[[ GIVEN DATA, beginning ]]

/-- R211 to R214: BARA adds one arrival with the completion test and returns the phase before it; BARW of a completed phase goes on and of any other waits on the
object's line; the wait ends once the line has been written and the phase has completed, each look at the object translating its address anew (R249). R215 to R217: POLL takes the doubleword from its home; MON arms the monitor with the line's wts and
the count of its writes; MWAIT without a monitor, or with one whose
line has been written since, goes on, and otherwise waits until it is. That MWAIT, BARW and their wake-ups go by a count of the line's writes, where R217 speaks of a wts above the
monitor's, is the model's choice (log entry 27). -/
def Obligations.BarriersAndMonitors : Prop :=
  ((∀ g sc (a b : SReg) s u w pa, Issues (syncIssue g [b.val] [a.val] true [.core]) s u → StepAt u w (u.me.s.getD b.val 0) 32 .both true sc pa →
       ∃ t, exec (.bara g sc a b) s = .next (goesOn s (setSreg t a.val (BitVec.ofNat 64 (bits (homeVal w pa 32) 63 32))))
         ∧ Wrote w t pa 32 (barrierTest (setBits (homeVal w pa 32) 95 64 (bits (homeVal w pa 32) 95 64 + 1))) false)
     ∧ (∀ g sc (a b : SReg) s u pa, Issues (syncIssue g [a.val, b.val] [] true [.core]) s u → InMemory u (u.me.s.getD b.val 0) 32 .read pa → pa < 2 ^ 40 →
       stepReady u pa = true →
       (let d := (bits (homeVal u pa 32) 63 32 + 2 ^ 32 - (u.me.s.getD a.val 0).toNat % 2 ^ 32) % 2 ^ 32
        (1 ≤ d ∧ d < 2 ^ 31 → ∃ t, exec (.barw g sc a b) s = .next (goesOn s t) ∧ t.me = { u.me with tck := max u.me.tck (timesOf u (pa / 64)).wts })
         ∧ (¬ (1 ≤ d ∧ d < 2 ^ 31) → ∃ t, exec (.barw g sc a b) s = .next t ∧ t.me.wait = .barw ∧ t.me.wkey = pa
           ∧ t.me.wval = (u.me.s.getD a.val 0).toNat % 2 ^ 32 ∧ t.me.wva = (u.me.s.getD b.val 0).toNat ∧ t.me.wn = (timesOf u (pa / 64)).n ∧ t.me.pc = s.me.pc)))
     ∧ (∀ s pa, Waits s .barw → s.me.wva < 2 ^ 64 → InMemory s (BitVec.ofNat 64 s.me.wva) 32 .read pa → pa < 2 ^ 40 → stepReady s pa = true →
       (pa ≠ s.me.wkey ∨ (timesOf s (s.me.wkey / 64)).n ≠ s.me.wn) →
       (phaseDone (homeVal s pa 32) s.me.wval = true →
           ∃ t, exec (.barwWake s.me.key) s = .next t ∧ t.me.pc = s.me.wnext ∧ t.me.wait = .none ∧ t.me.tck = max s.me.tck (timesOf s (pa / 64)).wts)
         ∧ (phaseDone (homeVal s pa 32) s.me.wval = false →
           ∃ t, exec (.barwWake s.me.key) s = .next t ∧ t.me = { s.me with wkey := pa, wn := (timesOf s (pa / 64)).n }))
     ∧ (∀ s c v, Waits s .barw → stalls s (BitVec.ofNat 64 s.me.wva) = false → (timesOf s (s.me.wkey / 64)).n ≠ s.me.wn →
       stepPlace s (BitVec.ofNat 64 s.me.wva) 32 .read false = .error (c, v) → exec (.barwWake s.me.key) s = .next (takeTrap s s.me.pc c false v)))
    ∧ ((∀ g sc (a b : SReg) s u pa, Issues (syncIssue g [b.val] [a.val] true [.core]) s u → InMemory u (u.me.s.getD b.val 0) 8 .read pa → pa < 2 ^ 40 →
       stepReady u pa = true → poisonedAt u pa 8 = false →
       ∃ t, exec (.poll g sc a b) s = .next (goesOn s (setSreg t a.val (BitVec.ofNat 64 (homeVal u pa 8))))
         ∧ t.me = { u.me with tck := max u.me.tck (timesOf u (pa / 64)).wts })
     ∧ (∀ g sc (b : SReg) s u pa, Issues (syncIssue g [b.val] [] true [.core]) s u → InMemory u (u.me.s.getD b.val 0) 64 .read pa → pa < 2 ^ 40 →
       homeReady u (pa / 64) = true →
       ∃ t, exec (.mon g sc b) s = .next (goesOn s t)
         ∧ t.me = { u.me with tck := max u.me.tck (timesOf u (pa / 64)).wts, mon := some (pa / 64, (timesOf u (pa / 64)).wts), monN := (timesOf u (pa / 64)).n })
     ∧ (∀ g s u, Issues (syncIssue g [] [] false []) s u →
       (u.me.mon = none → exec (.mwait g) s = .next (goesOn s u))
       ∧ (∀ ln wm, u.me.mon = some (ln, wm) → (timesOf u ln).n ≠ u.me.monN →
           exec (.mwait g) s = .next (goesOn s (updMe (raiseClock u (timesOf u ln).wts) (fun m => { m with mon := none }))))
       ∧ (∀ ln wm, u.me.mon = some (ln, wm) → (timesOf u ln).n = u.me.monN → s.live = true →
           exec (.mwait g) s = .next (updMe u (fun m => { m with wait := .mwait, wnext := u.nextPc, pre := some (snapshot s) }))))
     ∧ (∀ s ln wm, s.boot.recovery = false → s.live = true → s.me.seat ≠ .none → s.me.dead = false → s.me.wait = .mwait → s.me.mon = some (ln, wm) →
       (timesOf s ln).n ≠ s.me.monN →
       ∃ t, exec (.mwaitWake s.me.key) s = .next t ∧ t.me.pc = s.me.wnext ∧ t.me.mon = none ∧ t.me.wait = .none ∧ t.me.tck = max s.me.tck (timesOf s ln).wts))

[[ GIVEN DATA, end ]]

§ **ACTION ITEM**
After reading the entries, reproduce every one of them exactly.

§ **REPLY**
/-- R211 to R214: BARA adds one arrival with the completion test and returns the phase before it; BARW of a completed phase goes on and of any other waits on the
object's line; the wait ends once the line has been written and the phase has completed, each look at the object translating its address anew (R249). R215 to R217: POLL takes the doubleword from its home; MON arms the monitor with the line's wts and
the count of its writes; MWAIT without a monitor, or with one whose
line has been written since, goes on, and otherwise waits until it is. That MWAIT, BARW and their wake-ups go by a count of the line's writes, where R217 speaks of a wts above the
monitor's, is the model's choice (log entry 27). -/
def Obligations.BarriersAndMonitors : Prop :=
  ((∀ g sc (a b : SReg) s u w pa, Issues (syncIssue g [b.val] [a.val] true [.core]) s u → StepAt u w (u.me.s.getD b.val 0) 32 .both true sc pa →
       ∃ t, exec (.bara g sc a b) s = .next (goesOn s (setSreg t a.val (BitVec.ofNat 64 (bits (homeVal w pa 32) 63 32))))
         ∧ Wrote w t pa 32 (barrierTest (setBits (homeVal w pa 32) 95 64 (bits (homeVal w pa 32) 95 64 + 1))) false)
     ∧ (∀ g sc (a b : SReg) s u pa, Issues (syncIssue g [a.val, b.val] [] true [.core]) s u → InMemory u (u.me.s.getD b.val 0) 32 .read pa → pa < 2 ^ 40 →
       stepReady u pa = true →
       (let d := (bits (homeVal u pa 32) 63 32 + 2 ^ 32 - (u.me.s.getD a.val 0).toNat % 2 ^ 32) % 2 ^ 32
        (1 ≤ d ∧ d < 2 ^ 31 → ∃ t, exec (.barw g sc a b) s = .next (goesOn s t) ∧ t.me = { u.me with tck := max u.me.tck (timesOf u (pa / 64)).wts })
         ∧ (¬ (1 ≤ d ∧ d < 2 ^ 31) → ∃ t, exec (.barw g sc a b) s = .next t ∧ t.me.wait = .barw ∧ t.me.wkey = pa
           ∧ t.me.wval = (u.me.s.getD a.val 0).toNat % 2 ^ 32 ∧ t.me.wva = (u.me.s.getD b.val 0).toNat ∧ t.me.wn = (timesOf u (pa / 64)).n ∧ t.me.pc = s.me.pc)))
     ∧ (∀ s pa, Waits s .barw → s.me.wva < 2 ^ 64 → InMemory s (BitVec.ofNat 64 s.me.wva) 32 .read pa → pa < 2 ^ 40 → stepReady s pa = true →
       (pa ≠ s.me.wkey ∨ (timesOf s (s.me.wkey / 64)).n ≠ s.me.wn) →
       (phaseDone (homeVal s pa 32) s.me.wval = true →
           ∃ t, exec (.barwWake s.me.key) s = .next t ∧ t.me.pc = s.me.wnext ∧ t.me.wait = .none ∧ t.me.tck = max s.me.tck (timesOf s (pa / 64)).wts)
         ∧ (phaseDone (homeVal s pa 32) s.me.wval = false →
           ∃ t, exec (.barwWake s.me.key) s = .next t ∧ t.me = { s.me with wkey := pa, wn := (timesOf s (pa / 64)).n }))
     ∧ (∀ s c v, Waits s .barw → stalls s (BitVec.ofNat 64 s.me.wva) = false → (timesOf s (s.me.wkey / 64)).n ≠ s.me.wn →
       stepPlace s (BitVec.ofNat 64 s.me.wva) 32 .read false = .error (c, v) → exec (.barwWake s.me.key) s = .next (takeTrap s s.me.pc c false v)))
    ∧ ((∀ g sc (a b : SReg) s u pa, Issues (syncIssue g [b.val] [a.val] true [.core]) s u → InMemory u (u.me.s.getD b.val 0) 8 .read pa → pa < 2 ^ 40 →
       stepReady u pa = true → poisonedAt u pa 8 = false →
       ∃ t, exec (.poll g sc a b) s = .next (goesOn s (setSreg t a.val (BitVec.ofNat 64 (homeVal u pa 8))))
         ∧ t.me = { u.me with tck := max u.me.tck (timesOf u (pa / 64)).wts })
     ∧ (∀ g sc (b : SReg) s u pa, Issues (syncIssue g [b.val] [] true [.core]) s u → InMemory u (u.me.s.getD b.val 0) 64 .read pa → pa < 2 ^ 40 →
       homeReady u (pa / 64) = true →
       ∃ t, exec (.mon g sc b) s = .next (goesOn s t)
         ∧ t.me = { u.me with tck := max u.me.tck (timesOf u (pa / 64)).wts, mon := some (pa / 64, (timesOf u (pa / 64)).wts), monN := (timesOf u (pa / 64)).n })
     ∧ (∀ g s u, Issues (syncIssue g [] [] false []) s u →
       (u.me.mon = none → exec (.mwait g) s = .next (goesOn s u))
       ∧ (∀ ln wm, u.me.mon = some (ln, wm) → (timesOf u ln).n ≠ u.me.monN →
           exec (.mwait g) s = .next (goesOn s (updMe (raiseClock u (timesOf u ln).wts) (fun m => { m with mon := none }))))
       ∧ (∀ ln wm, u.me.mon = some (ln, wm) → (timesOf u ln).n = u.me.monN → s.live = true →
           exec (.mwait g) s = .next (updMe u (fun m => { m with wait := .mwait, wnext := u.nextPc, pre := some (snapshot s) }))))
     ∧ (∀ s ln wm, s.boot.recovery = false → s.live = true → s.me.seat ≠ .none → s.me.dead = false → s.me.wait = .mwait → s.me.mon = some (ln, wm) →
       (timesOf s ln).n ≠ s.me.monN →
       ∃ t, exec (.mwaitWake s.me.key) s = .next t ∧ t.me.pc = s.me.wnext ∧ t.me.mon = none ∧ t.me.wait = .none ∧ t.me.tck = max s.me.tck (timesOf s ln).wts))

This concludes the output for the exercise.